## Description of the task
Each line in the records that mentions the word "What" needs to be listed.

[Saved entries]
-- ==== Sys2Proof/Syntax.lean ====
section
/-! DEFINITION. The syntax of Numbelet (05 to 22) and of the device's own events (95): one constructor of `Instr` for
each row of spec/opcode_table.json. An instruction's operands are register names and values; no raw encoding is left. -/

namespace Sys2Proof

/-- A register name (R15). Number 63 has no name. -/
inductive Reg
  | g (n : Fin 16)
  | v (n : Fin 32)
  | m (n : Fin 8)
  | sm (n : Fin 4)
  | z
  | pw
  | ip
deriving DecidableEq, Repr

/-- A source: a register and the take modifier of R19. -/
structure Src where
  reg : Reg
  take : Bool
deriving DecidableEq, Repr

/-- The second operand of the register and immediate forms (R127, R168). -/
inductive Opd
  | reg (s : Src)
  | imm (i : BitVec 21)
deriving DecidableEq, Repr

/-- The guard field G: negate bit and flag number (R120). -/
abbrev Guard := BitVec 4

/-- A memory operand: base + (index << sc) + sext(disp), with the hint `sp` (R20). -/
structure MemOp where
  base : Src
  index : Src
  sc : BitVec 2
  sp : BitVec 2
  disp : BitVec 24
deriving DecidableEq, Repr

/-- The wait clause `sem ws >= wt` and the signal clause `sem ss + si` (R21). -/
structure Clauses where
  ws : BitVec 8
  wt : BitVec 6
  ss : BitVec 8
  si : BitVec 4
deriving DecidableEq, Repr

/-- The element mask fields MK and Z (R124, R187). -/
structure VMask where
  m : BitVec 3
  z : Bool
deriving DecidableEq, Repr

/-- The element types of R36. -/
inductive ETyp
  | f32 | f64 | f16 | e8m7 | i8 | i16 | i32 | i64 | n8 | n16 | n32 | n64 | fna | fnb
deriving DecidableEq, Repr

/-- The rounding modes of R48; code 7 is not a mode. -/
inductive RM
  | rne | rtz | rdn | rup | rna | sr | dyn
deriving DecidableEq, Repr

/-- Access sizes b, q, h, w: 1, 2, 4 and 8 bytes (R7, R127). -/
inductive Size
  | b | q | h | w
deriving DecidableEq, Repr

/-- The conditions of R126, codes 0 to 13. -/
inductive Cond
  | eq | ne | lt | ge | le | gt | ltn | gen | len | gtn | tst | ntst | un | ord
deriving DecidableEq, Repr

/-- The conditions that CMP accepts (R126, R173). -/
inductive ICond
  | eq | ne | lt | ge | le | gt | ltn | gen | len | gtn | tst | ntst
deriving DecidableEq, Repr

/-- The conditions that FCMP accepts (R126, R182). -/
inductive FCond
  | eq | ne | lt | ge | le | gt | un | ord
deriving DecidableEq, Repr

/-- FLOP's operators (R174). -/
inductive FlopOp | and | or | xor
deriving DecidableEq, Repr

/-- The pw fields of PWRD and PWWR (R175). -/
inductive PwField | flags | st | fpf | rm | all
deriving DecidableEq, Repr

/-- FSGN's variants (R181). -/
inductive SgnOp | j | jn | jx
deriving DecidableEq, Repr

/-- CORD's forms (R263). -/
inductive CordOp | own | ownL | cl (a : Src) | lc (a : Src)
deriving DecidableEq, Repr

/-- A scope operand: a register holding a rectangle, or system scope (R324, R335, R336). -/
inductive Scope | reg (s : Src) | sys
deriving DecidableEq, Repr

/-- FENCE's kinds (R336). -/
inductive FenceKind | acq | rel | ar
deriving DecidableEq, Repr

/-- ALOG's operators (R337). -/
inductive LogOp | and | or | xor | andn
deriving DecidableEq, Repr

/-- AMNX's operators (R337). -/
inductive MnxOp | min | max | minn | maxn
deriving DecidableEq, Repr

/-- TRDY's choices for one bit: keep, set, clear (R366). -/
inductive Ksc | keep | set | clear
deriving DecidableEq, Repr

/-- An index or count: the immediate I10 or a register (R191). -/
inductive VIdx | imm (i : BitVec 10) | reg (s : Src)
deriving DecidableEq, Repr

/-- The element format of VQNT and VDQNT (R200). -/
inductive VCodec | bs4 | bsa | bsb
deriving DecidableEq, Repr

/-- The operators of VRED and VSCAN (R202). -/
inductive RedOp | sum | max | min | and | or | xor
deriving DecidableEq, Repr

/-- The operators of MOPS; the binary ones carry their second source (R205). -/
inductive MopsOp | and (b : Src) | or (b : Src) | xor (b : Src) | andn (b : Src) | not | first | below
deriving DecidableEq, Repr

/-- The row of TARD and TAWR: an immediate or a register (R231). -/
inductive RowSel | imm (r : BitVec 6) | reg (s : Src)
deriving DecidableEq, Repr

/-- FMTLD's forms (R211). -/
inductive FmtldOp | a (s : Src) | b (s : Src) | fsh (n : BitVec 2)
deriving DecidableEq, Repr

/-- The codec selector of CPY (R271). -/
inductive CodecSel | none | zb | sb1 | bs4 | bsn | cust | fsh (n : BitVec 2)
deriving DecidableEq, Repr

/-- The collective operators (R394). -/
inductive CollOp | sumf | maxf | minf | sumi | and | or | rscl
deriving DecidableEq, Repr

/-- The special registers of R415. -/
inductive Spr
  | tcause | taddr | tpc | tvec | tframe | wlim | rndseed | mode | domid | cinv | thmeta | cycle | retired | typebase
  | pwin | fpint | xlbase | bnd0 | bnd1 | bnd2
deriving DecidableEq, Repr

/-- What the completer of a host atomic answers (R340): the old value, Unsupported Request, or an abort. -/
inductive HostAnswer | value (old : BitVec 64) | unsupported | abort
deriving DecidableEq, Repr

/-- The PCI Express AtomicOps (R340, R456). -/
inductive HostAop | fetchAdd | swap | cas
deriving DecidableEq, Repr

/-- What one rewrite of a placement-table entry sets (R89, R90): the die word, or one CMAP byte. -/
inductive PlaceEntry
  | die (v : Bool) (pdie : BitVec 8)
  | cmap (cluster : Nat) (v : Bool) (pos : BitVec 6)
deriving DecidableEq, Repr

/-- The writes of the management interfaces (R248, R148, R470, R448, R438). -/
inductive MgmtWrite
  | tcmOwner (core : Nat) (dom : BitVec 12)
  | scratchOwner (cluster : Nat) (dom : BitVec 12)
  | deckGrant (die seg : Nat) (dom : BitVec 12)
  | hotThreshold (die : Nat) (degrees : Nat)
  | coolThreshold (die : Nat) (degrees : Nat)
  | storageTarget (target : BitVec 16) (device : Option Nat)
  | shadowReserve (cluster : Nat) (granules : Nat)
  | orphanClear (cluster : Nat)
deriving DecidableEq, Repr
--
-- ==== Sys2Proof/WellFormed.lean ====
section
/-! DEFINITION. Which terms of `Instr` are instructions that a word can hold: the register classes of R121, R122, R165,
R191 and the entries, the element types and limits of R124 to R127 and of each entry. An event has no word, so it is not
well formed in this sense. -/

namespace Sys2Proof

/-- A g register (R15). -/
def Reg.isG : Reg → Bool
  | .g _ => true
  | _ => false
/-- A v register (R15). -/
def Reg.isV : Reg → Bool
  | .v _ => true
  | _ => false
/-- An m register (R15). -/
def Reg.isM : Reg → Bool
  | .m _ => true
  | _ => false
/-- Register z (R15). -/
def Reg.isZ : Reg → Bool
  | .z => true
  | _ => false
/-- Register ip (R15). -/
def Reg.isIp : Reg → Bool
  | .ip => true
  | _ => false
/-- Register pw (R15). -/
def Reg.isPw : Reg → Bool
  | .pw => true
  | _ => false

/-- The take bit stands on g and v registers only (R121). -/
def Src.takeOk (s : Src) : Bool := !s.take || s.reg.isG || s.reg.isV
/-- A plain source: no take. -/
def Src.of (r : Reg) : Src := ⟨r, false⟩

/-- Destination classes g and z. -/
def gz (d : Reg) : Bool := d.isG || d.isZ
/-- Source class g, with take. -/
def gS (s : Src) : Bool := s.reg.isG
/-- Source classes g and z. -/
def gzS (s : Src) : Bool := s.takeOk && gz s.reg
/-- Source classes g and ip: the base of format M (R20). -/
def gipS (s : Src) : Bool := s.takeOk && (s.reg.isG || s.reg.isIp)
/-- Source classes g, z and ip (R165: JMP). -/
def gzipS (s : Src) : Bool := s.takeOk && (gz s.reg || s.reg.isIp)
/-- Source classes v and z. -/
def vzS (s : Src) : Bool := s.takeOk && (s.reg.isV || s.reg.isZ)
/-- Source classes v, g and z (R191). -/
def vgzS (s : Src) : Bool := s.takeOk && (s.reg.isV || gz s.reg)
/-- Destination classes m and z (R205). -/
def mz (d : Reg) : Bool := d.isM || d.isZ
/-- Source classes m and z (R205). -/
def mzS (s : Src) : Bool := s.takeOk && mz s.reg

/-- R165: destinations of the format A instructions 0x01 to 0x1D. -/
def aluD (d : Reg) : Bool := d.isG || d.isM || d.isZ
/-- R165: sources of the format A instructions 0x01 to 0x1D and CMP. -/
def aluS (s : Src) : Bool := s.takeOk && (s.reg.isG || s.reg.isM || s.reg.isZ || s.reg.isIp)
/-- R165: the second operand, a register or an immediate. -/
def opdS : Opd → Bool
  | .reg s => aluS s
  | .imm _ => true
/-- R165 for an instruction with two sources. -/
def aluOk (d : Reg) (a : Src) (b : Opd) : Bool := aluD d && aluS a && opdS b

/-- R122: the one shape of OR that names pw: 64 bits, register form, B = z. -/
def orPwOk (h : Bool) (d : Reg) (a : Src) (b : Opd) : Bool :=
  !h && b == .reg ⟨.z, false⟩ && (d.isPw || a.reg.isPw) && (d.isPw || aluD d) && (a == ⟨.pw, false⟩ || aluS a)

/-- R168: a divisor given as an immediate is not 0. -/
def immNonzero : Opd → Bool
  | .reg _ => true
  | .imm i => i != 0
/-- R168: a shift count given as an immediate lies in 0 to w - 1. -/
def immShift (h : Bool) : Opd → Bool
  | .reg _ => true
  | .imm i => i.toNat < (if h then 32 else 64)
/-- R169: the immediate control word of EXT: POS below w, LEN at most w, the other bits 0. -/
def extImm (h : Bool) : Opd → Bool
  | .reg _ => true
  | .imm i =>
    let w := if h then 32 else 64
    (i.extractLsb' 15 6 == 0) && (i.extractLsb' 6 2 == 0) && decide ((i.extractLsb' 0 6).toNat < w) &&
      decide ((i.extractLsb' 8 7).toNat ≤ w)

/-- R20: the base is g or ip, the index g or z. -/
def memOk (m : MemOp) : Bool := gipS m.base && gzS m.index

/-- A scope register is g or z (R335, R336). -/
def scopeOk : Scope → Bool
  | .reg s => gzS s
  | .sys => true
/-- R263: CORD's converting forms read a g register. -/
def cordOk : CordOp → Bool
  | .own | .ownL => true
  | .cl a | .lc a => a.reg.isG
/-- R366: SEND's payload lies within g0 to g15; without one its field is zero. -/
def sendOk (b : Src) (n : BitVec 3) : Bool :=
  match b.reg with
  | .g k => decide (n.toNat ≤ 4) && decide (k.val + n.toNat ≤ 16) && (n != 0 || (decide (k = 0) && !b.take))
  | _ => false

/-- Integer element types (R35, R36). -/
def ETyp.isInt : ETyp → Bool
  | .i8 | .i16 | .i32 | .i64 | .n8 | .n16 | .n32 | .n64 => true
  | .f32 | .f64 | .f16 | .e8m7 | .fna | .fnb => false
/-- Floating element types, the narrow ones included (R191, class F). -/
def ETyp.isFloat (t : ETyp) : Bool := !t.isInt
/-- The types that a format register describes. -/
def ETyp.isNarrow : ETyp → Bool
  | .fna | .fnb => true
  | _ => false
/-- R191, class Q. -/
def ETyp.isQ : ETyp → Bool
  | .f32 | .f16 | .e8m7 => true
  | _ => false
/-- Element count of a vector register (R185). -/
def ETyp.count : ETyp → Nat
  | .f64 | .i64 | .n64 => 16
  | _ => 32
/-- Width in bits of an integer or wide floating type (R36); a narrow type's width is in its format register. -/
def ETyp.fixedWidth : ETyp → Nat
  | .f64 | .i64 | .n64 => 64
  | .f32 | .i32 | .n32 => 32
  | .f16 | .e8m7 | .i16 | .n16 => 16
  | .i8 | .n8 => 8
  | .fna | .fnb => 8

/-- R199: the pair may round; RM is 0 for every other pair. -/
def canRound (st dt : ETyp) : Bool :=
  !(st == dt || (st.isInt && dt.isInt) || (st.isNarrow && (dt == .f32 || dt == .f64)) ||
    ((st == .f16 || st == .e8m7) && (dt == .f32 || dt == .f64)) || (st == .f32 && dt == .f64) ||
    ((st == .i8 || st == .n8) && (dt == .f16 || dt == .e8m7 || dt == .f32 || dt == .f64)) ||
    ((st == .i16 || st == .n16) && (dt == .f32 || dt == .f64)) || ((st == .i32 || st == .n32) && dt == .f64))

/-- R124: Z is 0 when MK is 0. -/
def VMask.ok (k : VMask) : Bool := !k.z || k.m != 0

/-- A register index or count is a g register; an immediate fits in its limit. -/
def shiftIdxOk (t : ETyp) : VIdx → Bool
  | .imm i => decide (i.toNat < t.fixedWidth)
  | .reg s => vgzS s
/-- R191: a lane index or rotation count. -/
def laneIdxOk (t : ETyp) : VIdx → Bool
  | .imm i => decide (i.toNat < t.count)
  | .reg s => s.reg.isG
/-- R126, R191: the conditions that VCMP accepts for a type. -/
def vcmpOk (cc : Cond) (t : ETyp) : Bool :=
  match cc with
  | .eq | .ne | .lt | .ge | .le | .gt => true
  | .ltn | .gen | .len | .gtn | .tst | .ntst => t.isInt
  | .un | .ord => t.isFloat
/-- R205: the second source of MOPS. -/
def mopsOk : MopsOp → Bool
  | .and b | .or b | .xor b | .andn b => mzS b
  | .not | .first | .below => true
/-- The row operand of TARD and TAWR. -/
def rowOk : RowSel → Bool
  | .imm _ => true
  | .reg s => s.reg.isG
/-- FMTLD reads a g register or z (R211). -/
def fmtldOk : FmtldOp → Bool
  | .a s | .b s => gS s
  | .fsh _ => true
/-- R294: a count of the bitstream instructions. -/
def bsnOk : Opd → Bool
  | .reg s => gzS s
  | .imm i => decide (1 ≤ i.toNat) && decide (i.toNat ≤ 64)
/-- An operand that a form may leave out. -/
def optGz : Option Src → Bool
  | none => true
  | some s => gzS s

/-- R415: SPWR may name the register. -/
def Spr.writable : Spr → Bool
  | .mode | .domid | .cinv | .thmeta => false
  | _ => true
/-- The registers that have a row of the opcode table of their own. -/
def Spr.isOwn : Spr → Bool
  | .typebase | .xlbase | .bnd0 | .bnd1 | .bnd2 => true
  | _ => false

## Written response
/-- What the completer of a host atomic answers (R340): the old value, Unsupported Request, or an abort. -/
/-- What one rewrite of a placement-table entry sets (R89, R90): the die word, or one CMAP byte. -/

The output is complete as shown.